Adding solar panels on the roof of a building has become less expensive than ever and it is made possible by mass production and tariff exemptions of the imported parts. Tax incentives, profit of power buyback programs, and ever-rising electrical bills justify the cost of solar panel utilization for home and business owners. Cost-benefit analysis and the return on “solar investment” look attractive on paper over a 20-year term; however, the underlying risks of roof-mounted solar panels are typically not well known to owners and insurance companies.

On a larger scale, solar farms (i.e., series of ground-mounted solar panels) are a fast-developing industry that have witnessed a boom over the past decade and have become one of the common sources of clean energy. Although solar farms are cost effective in certain geographies, they require several acres of land and proximity to a power grid. Also, soil conditions, the number of sunny days, risk of wildfire, maintenance issues, frequency of storm events and legal repercussion can shorten the facility’s lifespan and/or its ultimate profitability[3].

This article aims to scrutinize the risks of roof-mounted and ground-mounted solar panels. Forensic review of several cases has revealed that all risks associated with solar systems may not be fully understood by the owners, insurers, or other involved parties. The decision of utilizing a roof-mounted solar system, or determining the location of solar farms, is typically made by the owners and is conducted by the product supplier who often provides engineering consultation for the project. Adding new components on an existing roof may alter the exposure of the building to new environmental loads while structural aspects of the project are sometimes overlooked due to the complexity. Similarly, solar farm projects have long-term impacts on the environment that should be thoroughly contemplated at the design stage; however, solar energy is still significantly cleaner and less risky than other sources of power generation.

General Risks of Solar Panels

Fire is the greatest concern of solar panel development. While PVs cannot start a fire themselves, installation malfunctioning and overheated components can. The other concern is that even in the case of suppressing a PV related fire, firefighters are exposed to the risk of electrical shock.

Placing solar arrays on roofs may pose additional risks of roof collapse or water intrusion. Solar panels are subject to great fluctuations in temperature, moisture exposure, and freeze-thaw cycles. Direct exposure to the outdoor environment accelerates wear and tear and increases the likeliness of component failure. Since there is currently no uniform standard in North America to provide guidance for the structural design, installation, and maintenance of solar panels, the risks vary case by case depending on the project characteristics including size, location, and installation approach.

For residential properties certain risks arising from rooftop solar panels such as damage caused by peril (e.g., fire, windstorm, and hail) may be covered under a standard home policy since they are typically considered as part of the property. However, for commercial buildings the business interruption loss resulting from solar panel failure may not be covered under a standard policy. Hence, commercial buildings are typically at a potentially greater risk of damage as a result of roof-mounted solar panels than residential buildings, although statistical studies in this area are limited.
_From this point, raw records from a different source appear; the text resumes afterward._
/-- WBK (R321): a WBK handler's turn, or its dispatch; otherwise a replacement in L2, where the choice names a copy. -/
def execWbk (f : FarId) (t : Fin 16) (s : State) : Host.Outcome State Fault Refusal :=
  let th := s.thread f t
  let mine := th.busy && th.script.isSome && (match th.msg with | some m => m.ty == 0x09 | none => false)
  if mine || s.nextType f == some 0x09 then handlerTurn [0x09] f t s
  else
    let (l, s) := s.popLag
    .next (match (if l = 0 then none else (s.evictable f)[l - 1]?) with | some e => s.evictCopy f e.1 e.2 | none => s)
/-- PUSH (R321). -/
def execPush (f : FarId) (t : Fin 16) (s : State) : Host.Outcome State Fault Refusal := handlerTurn [0x0A] f t s
/-- UPD (R321). -/
def execUpd (f : FarId) (t : Fin 16) (s : State) : Host.Outcome State Fault Refusal := handlerTurn [0x0B] f t s
/-- HSNP (R349). -/
def execHsnp (f : FarId) (t : Fin 16) (s : State) : Host.Outcome State Fault Refusal := handlerTurn [0x0C] f t s
/-- CUSTOM_REQUEST (R321): types 0x10-0x37. -/
def execCustomRequest (f : FarId) (t : Fin 16) (s : State) : Host.Outcome State Fault Refusal :=
  handlerTurn ((List.range 40).map (· + 0x10)) f t s
/-- INIT (R322). -/
def execInitI (f : FarId) (t : Fin 16) (s : State) : Host.Outcome State Fault Refusal := handlerTurn [0x38] f t s
/-- REBIND (R350). -/
def execRebind (f : FarId) (t : Fin 16) (s : State) : Host.Outcome State Fault Refusal := handlerTurn [0x3E] f t s
/-- RCV (R328, R340). -/
def execRcv (f : FarId) (t : Fin 16) (s : State) : Host.Outcome State Fault Refusal := handlerTurn [0x3F] f t s

/-- FARRIER_REPLY (R259): a reply is delivered, and the standard handler that awaited it goes on if prompt. -/
def execFarrierReply (f : FarId) (s : State) : Host.Outcome State Fault Refusal :=
  .next (match (s.far f).reps.find? fun r => !s.inFab r.uid with
    | none => s
    | some r =>
      let s := s.takeReply f r.uid
      let (l, s) := s.popLag
      if l = 0 && (s.thread f r.thread).script.isSome then s.nrun f r.thread 24 else s)

/-- CURB_KILL (R326, R327): a handler at its budget; a standard one whose region grants less than it may need (R322). -/
def execCurbKill (f : FarId) (t : Fin 16) (s : State) : Host.Outcome State Fault Refusal :=
  .next (
    let th := s.thread f t
    if th.busy && th.fcurb == 0 then s.kill f t 0x0E else s)

/-- A handler stands in a `freq.w` or `fblk` wait (R326). -/
def Thread.waiting (th : Thread) : Bool :=
  (th.awaits.isSome && th.answer.isNone) ||
  (!th.blk.isEmpty && match th.script with | some (.await :: _) => true | some _ => false | none => th.inBlk)

/-- CURB_WAIT_TIMEOUT (R326): the handler has waited for longer than its limit. -/
def execCurbWaitTimeout (f : FarId) (t : Fin 16) (s : State) : Host.Outcome State Fault Refusal :=
  .next (
    let th := s.thread f t
    if th.busy && th.waiting then s.kill f t 0x0E else s)

end Sys2Proof.Machine
end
Solar farms share similar environmental risks with roof-mounted solar panels, e.g., hail, freeze-thaw, and wind damage. However, they are exposed to additional losses such as frost heave, foundation failures, and significant movements due to variation in soil moisture or flooding. Solar farm development can pose a risk of wildfire to an extended area although there are certain ways to mitigate such risk. Given the amount of required land for a solar farm, aesthetics, proximity to residential areas, and the potential impact on wildlife risk can also be concerns during solar farm development.

Fire Hazard

The number of reported fire incidents involving buildings with roof-mounted PV systems and solar farms has sharply increased recently as utilization of solar panels has risen exponentially [4] in the last decade. Solar panels are not typically the source of fire. Electrical arcing due to improper installation, faulty wiring, or insufficient insulation are often the main causes of fire. Inverters and junction boxes should be regularly monitored to avoid the risk of overheating, arcing, and short circuits. The conduit leading from PV panels to an inverter may remain live with direct current even after the main service panel has been shut off. As such, firefighters are at the risk of electric shocks which make the fire suppression more challenging.
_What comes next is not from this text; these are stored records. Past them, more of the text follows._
-- ==== Sys2Proof/Machine/Table.lean ====
section
/-! DEFINITION. Machine/Table.lean: the table group (R286-R313) and the completion of its instructions. -/

namespace Sys2Proof.Machine

/-! ### Running a table instruction (R303) -/

/-- What the update of a table instruction comes to. -/
inductive TOut where
  /-- it must wait, having gone on or not -/
  | wait (moved : Bool) (j : TJob) (s : State)
  | fin (v : W64) (s : State)

/-- The context waits in a table instruction. -/
def State.park' (s : State) (w : CWait) : State := s.modMe fun x => { x with wait := w }

/-- A table instruction: its checks at issue, an opening release, its update now or at its completion (log 7). -/
def tableRun (f : Fields) (chk : State → Option Res) (scope : Option Nat) (job : State → TJob) (eff : TJob → State → TOut)
    (s : State) : Res :=
  let (k, c) := s.kc
  let land := fun (v : W64) (s : State) => Res.ok ((s.park' .none).modHart (·.dest f.a v))
  let make := fun (j : TJob) (s0 : State) => match eff j s0 with
    | .wait moved j s => if moved then .wait (s.park' (.table j none true)) else .hold s0
    | .fin v s => land v s
  let enter := fun (j : TJob) (s : State) =>
    let (l, s) := s.popLag
    if l = 0 then make j s
    else if l % 2 = 1 then match eff j s with
      | .wait _ j s => .wait (s.park' (.table j none true))
      | .fin v s => .wait (s.park' (.table j (some v) false))
    else .wait (s.park' (.table j none false))
  match s.me.wait with
  | .table j r d => if !d then .hold s else match r with | some v => land v s | none => make j s
  | .release rel j => if s.relOpen k rel then .hold s else enter j s
  | _ =>
    match chk s with
    | some r => r
    | none => match scope with
      | none => enter (job s) s
      | some sc =>
        let j := job s
        match s.release k c sc false with
        | none => .hold s
        | some (rel, s) =>
          let s := s.park' (.release rel j)
          if s.relOpen k rel then .wait s else enter j s

/-- A table instruction with one act and no job of its own. -/
def tableAct (f : Fields) (chk : State → Option Res) (eff : State → W64 × State) (s : State) : Res :=
  tableRun f chk none (fun _ => .plain) (fun _ s => let r := eff s; .fin r.1 r.2) s

/-- A value check at issue: cause 0x01 with the word's upper bits (R303, R370). -/
def valTrap (i : Instr) (bad : Bool) : Option Res := if bad then some (.trap 0x01 (wordHigh i)) else none

/-- The first check that fails. -/
def firstTrap (cs : List (Option Res)) : Option Res := cs.findSome? id

/-- TABLE_INSTRUCTION_COMPLETE (R303). -/
def execTableInstructionComplete (k : CoreId) (c : Fin 8) (s : State) : Host.Outcome State Fault Refusal :=
  .next (match (s.ctx k c).wait with
    | .table j r false => s.modCtx k c fun x => { x with wait := .table j r true }
    | _ => s)

/-! ### The region table (R287, R289, R304) -/

/-- A reserved bit or code, a size or curb out of range, or reduction and push words without their protocol (R304). -/
def Region.illegal (r : Region) : Bool :=
  let p := r.prot.toNat
  let fm := r.desc.fmt.toNat
  r.w0.extractLsb' 7 14 != 0 || r.w0.extractLsb' 58 6 != 0 || r.w1.extractLsb' 46 2 != 0 || p == 6 || p == 7 ||
  decide (0xD ≤ r.home) || (decide (0x0B ≤ fm) && decide (fm ≤ 0xFE)) || decide (r.lsz < 21) || decide (52 < r.lsz) ||
  r.curb == 0 || decide (4096 < r.curb) || (p != 5 && (r.rop != 0 || r.rty != 0)) || (p != 3 && r.w2 != 0) ||
  (p == 5 && (r.rop == 0 || decide (6 < r.rop) || (r.rty != 9 && r.rty != 10) || (decide (4 ≤ r.rop) && r.rty == 9)))

/-- The range lies within what HOME names (R190). -/
def Region.inHome (r : Region) (p : PkgId) : Bool :=
  let lo := r.base % 2 ^ 52
  let hi := lo + 2 ^ r.lsz
  let q := homePkg r.base
  if r.home < 8 then decide (r.home * 0x1E00000000 ≤ lo) && decide (hi ≤ (r.home + 1) * 0x1E00000000)
  else if r.home < 0xC then
    q == p && decide ((r.home - 7) * 2 ^ 44 ≤ lo) && decide (hi ≤ (r.home - 6) * 2 ^ 44)
  else q == p && decide (2 ^ 47 ≤ lo) && decide (hi ≤ 2 ^ 48)

/-- Two ranges overlap. -/
def Region.meets (r t : Region) : Bool :=
  r.v && t.v && decide (r.base < t.base + 2 ^ t.lsz) && decide (t.base < r.base + 2 ^ r.lsz)

/-- The address checks of `rtset`, with the mode of port 0 (R304, R391). -/
def State.regionBad (s : State) (p : PkgId) (idx : Nat) (r : Region) : Bool :=
  r.base % 2 ^ r.lsz != 0 || !r.inHome p || (r.home == 0xC && !(s.pkg p).port0Host) || (r.home == 8 && (s.pkg p).port0Host) ||
  (s.pkg p).regions.any fun e => e.1 != idx && r.meets e.2

/-- The entry that `rtset` leaves: V alone with V = 0, OWN as R304 says. -/
def Region.written (old new : Region) : Region :=
  if new.v then
    { new with w1 := (new.w1 &&& ~~~(1#64 <<< 45)) ||| (if old.v && old.own then 1#64 <<< 45 else 0) }
  else { old with w0 := old.w0 &&& ~~~1 }

/-- PROT or HSET changes in an entry that stays valid (R289). -/
def Region.rebinds (old new : Region) : Bool := old.v && new.v && (old.prot != new.prot || old.hset != new.hset)

def State.setRegion (s : State) (p : PkgId) (idx : Nat) (r : Region) : State :=
  s.modPkg p fun x => { x with regions := fmSet x.regions idx r }

/-- The initial tags of an entry's blocks stand from here on, where no earlier entry gave them theirs (R289). -/
def State.keepTags (s : State) (p : PkgId) (r : Region) : State :=
  let known := (s.pkg p).inits.any fun e => decide (e.1 ≤ r.base) && decide (r.base + 2 ^ r.lsz ≤ e.1 + 2 ^ e.2.1)
  if r.v && homePkg r.base == p && !known then s.modPkg p fun x => { x with inits := x.inits ++ [(r.base, r.lsz, s.protTag r r.base)] }
  else s

/-- The blocks of a range that have a home tag of their own or lie in an L1 of the package. -/
def State.tagged (s : State) (p : PkgId) (has : Nat → Bool) : List Nat :=
  let sides := (s.side.filter fun e => e.2.tag.isSome && has (e.1 * 64)).map (·.1)
  let lines := (s.cores.filter fun e => pkgOf e.1 == p).flatMap fun e =>
    e.2.l1.flatMap fun l => [2 * l.line, 2 * l.line + 1].filter fun b => has (b * 64)
  (sides ++ lines).eraseDups.filter fun b => homePkg (b * 64) == p

/-- A farrier runs a handler of a region. -/
def Farrier.runs (x : Farrier) (idx : Nat) : Bool :=
  x.threads.toList.any fun th => th.busy && (match th.msg with | some m => m.hasBlk && m.region == idx | none => false)

/-- Step 2 of a rebind on one farrier: REBIND for each entry of the region that is not held (R350). -/
def State.queueRebind (s : State) (p : PkgId) (f : FarId) (idx : Nat) (old : Region) : State :=
  ((s.dirAll f).filter fun e => old.has (e.1 * 64) && !e.2.held).foldl (fun s e =>
    let (id, s) := s.newId
    s.enqueue f p { uid := id, ty := 0x3E, blk := e.1, region := idx, prot := old.prot, sup := false, acc := false,
                    die := farDie f % 8, pkg := p, party := .none }) s

/-- Every directory entry of a farrier for the blocks of a range is cleared, in its cache and in its spill table. -/
def State.clearDir (s : State) (f : FarId) (has : Nat → Bool) : State :=
  ((s.dirAll f).filter fun e => has (e.1 * 64)).foldl (fun s e => s.setDir f e.1 {}) s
PV equipment can combust with intense heat and flames that lead to wildfires. Systemic overheating damage to solar cells is easy to overlook during a basic visual assessment, and risk mitigation of sweeping fire should be considered at the design stage. To reduce the risk of fire in solar farms, accurate design, installation by professionals, a regular inspection regime, and technological development are critical components that typically lead to a safe green development.

^{Figure 1 - Fire in a factory in Norderney Germany, 8/2013. Damage cost totaling millions of euros (IEA) (Source: https://solarity.cz/blog/fire-hazards-and-mitigation-in-photovoltaic-systems/)}

Environmental Risks

Snow Load

North American building codes do not currently include explicit provisions intended for snow loads on roofs with installed solar panels. In the absence of specific structural standards, the engineering judgment is left to the designer who must account for the amount and distribution of snow load on a flat (low slope) roof. Nonetheless, Minimum Design Loads and Associated Criteria for Buildings and Other Structures Standard (ASCE-7)[5] requires a saw-tooth load pattern—rather than a uniform snow load—to be considered for design of roof elements where an irregular roof surface is present. When several rows of solar arrays are installed on a flat roof, snow may accumulate in a saw-tooth pattern as the spaces between the solar arrays can be filled with snow drifts as a result of obstructions. This pattern of snow accumulation on PV systems has been witnessed and reported in commercial roof damage subsequent to a heavy snowfall in certain geographical regions of North America. This pattern alters the load distribution and can increase the amount of snow load up to 25% in comparison to roofs without solar arrays. Moreover, non-uniform loading intensifies the internal stresses of certain roof elements which were not anticipated in the original design and is potentially enough to even cause damage to a well-designed roof absent of added solar panels.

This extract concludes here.